These labels were automatically added by AI and may be inaccurate. For details, see About Literature Database.
Abstract
Prompt injection attacks represent a major vulnerability in Large Language
Model (LLM) deployments, where malicious instructions embedded in user inputs
can override system prompts and induce unintended behaviors. This paper
presents a novel multi-agent defense framework that employs specialized LLM
agents in coordinated pipelines to detect and neutralize prompt injection
attacks in real-time. We evaluate our approach using two distinct
architectures: a sequential chain-of-agents pipeline and a hierarchical
coordinator-based system. Our comprehensive evaluation on 55 unique prompt
injection attacks, grouped into 8 categories and totaling 400 attack instances
across two LLM platforms (ChatGLM and Llama2), demonstrates significant
security improvements.

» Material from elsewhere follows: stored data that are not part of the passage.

-- ==== Sys2Proof/Tests/Slice0.lean ====
section
/-! SUPPORT. Tests. The expected values are those of spec/95_test_vectors.md, named by part; a `test_witness_` theorem
shows a state and operands that meet the hypotheses of the statement it is named after. -/

namespace Sys2Proof.Tests

open Sys2Proof Sys2Proof.Machine

/-- A machine about to execute the word `w` at `pc`, outside a delay slot, with the registers `regs` set. -/
def machine (c : Config) (pc : Word) (regs : List (RegNum × Word)) (w : Word) : State :=
  let s := { State.launch c [] with pc := pc, npc := pc + 4 }
  (regs.foldl (fun s p => s.writeGpr p.1 p.2) s).loadAtPc w

/-- The same at 0x1000, with the defaults of R7. -/
def simple (regs : List (RegNum × Word)) (w : Word) : State := machine Config.default 0x1000 regs w

/-- One field of the state after one step, if the step has one. -/
def after {α : Type} (f : State → α) (s : State) : Option α := (nextOf (step s)).map f

/-- The reason a step is refused for, if it is. -/
def refusalOf : Result → Option Refusal
  | .refused r => some r
  | _ => none

/-- The fault a step ends in, if it does. -/
def faultOf : Result → Option Fault
  | .fault f => some f
  | _ => none

/-- Where control goes after one step: `pc`, `npc`, `bd`. -/
def control (s : State) : Option (Word × Word × Bool) := after (fun t => (t.pc, t.npc, t.bd)) s

/-- The defaults of R7, but with a handler. -/
def trapping : Config := { Config.default with trapEntry := .handler 0x80000080 }

/-- The defaults of R7, but with both alignments forced, a handler, and the coherent policy. -/
def forced : Config :=
  { trapping with misalignedData := .forceAlign, misalignedFetch := .forceAlign, smcPolicy := .coherent }

/-- The defaults of R7, but with one range of memory, 0x1000 to 0x1FFF. -/
def small : Config := { Config.default with memMap := [{ base := 0x1000, size := 0x1000 }] }

/-- The defaults of R7, but with a coprocessor of its own. -/
def coprocessor : Config := { Config.default with c0Access := .custom, cop0Op := .perform }

/-- The defaults of R7, but with the user's functions for `TrapEntry`, `C0Read`, `C0Write` and `Cop0Op`. -/
def custom : Config := { Config.default with trapEntry := .custom, c0Access := .custom, cop0Op := .custom }

/-! ## WellFormed refuses the three ill-formed forms, and each is UNPREDICTABLE -/

theorem test_wellFormed_bgezal :
    Instr.wellFormed (.bgezal 31 3) = false ∧ Instr.wellFormed (.bgezal 30 3) = true := by
  decide
theorem test_wellFormed_bltzal :
    Instr.wellFormed (.bltzal 31 3) = false ∧ Instr.wellFormed (.bltzal 30 3) = true := by
  decide
theorem test_wellFormed_jalr : Instr.wellFormed (.jalr 1 1) = false ∧ Instr.wellFormed (.jalr 0 0) = false ∧
    Instr.wellFormed (.jalr 31 1) = true := by decide
theorem test_unpredictable_bgezal : refusalOf (step (simple [] 0x07F10003)) = some .unpredictable := by decide
theorem test_unpredictable_bltzal : refusalOf (step (simple [] 0x07F00003)) = some .unpredictable := by decide
theorem test_unpredictable_jalr : refusalOf (step (simple [(1, 0x100)] 0x00200809)) = some .unpredictable := by decide

/-! ## Reserved words, part B13 -/

theorem test_reserved_1 :
    decode 0x00000001 = .error (.reservedEncoding 0x00000001) ∧
    decode 0x0000001A = .error (.reservedEncoding 0x0000001A) ∧
    decode 0x00200000 = .error (.reservedEncoding 0x00200000) :=
  ⟨by decide, by decide, by decide⟩
theorem test_reserved_2 :
    decode 0x00221860 = .error (.reservedEncoding 0x00221860) ∧
    decode 0x00010010 = .error (.reservedEncoding 0x00010010) ∧
    decode 0x00220818 = .error (.reservedEncoding 0x00220818) :=
  ⟨by decide, by decide, by decide⟩
theorem test_reserved_3 :
    decode 0x00000408 = .error (.reservedEncoding 0x00000408) ∧
    decode 0x04020000 = .error (.reservedEncoding 0x04020000) ∧
    decode 0x1C010000 = .error (.reservedEncoding 0x1C010000) :=
  ⟨by decide, by decide, by decide⟩
theorem test_reserved_4 :
    decode 0x3C220000 = .error (.reservedEncoding 0x3C220000) ∧
    decode 0x40000001 = .error (.reservedEncoding 0x40000001) ∧
    decode 0x40400000 = .error (.reservedEncoding 0x40400000) :=
  ⟨by decide, by decide, by decide⟩
theorem test_reserved_5 :
    decode 0x40A00000 = .error (.reservedEncoding 0x40A00000) ∧
    decode 0x80000000 = .error (.reservedEncoding 0x80000000) ∧
    decode 0xFFFFFFFF = .error (.reservedEncoding 0xFFFFFFFF) :=
  ⟨by decide, by decide, by decide⟩
theorem test_reserved_step : refusalOf (step (simple [] 0x0000001A)) = some .reservedEncoding := by decide
theorem test_decodeTableWord :
    decodeTableWord 32 0x00221820 = some (.add 3 1 2) ∧ decodeTableWord 32 0x1A = none := by
  decide
theorem test_decodeBytes_both :
    decodeBytes .big [0x8C, 0x22, 0x00, 0x08, 0xFF] = .ok (.lw 2 8 1, [0xFF]) ∧
    decodeBytes .little [0x08, 0x00, 0x22, 0x8C] = .ok (.lw 2 8 1, []) ∧
    decodeBytes .big [0x8C, 0x22, 0x00] = .error .truncated := by decide
theorem test_withFetchWord :
    ((nextOf (step (State.reset.withFetchWord 32 0x3C021234))).map (fun t => (t.readGpr 2, t.pc))) =
      some (0x12340000, 4) := by decide
theorem test_withFetchWord_break :
    ((nextOf (step (State.reset.withFetchWord 32 0x000001CD))).map (fun t => t.trapRec)) =
      some (some { kind := .breakpoint, victim := 0, bd := false, restart := 0 }) := by decide
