-- ==== Sys2Proof/Machine/Flags.lean ====
section
/-! DEFINITION. The core's only flags, the STATUS register (10_state.md R31, R42), and the numbers of its fields. -/

namespace Sys2Proof.Machine

/-- R17: the encoding of STATE. -/
def JobState.code : JobState → BitVec 2
  | .idle => 0
  | .busy => 1
  | .done => 2
  | .error => 3

/-- R153: the encoding of ERR. -/
def ErrCode.code : ErrCode → BitVec 4
  | .none => 0
  | .badMagic => 1
  | .invalidTag => 2
  | .truncated => 3
  | .param => 4
  | .outOverflow => 5

/-- R30: the encoding of MODE. -/
def Mode.code : Mode → BitVec 1
  | .encode => 0
  | .decode => 1

/-- R31: STATUS: STATE in [1:0], ABSENT_IDX in [2], ERR in [7:4], every other bit reserved and 0. -/
def statusWord (s : State) : Word :=
  0#24 ++ s.err.code ++ 0#1 ++ (BitVec.ofBool s.absIdx) ++ s.jobState.code

/-- R25, R115: the sticky flag is set when a decoded INDEX chunk reads an absent slot. -/
def flagAbsent (s : State) : State := { s with absIdx := true }

end Sys2Proof.Machine
end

Without defense mechanisms, baseline Attack Success
Rates (ASR) reached 30% for ChatGLM and 20% for Llama2. Our multi-agent
pipeline achieved 100% mitigation, reducing ASR to 0% across all tested
scenarios. The framework demonstrates robustness across multiple attack
categories including direct overrides, code execution attempts, data
exfiltration, and obfuscation techniques, while maintaining system
functionality for legitimate queries.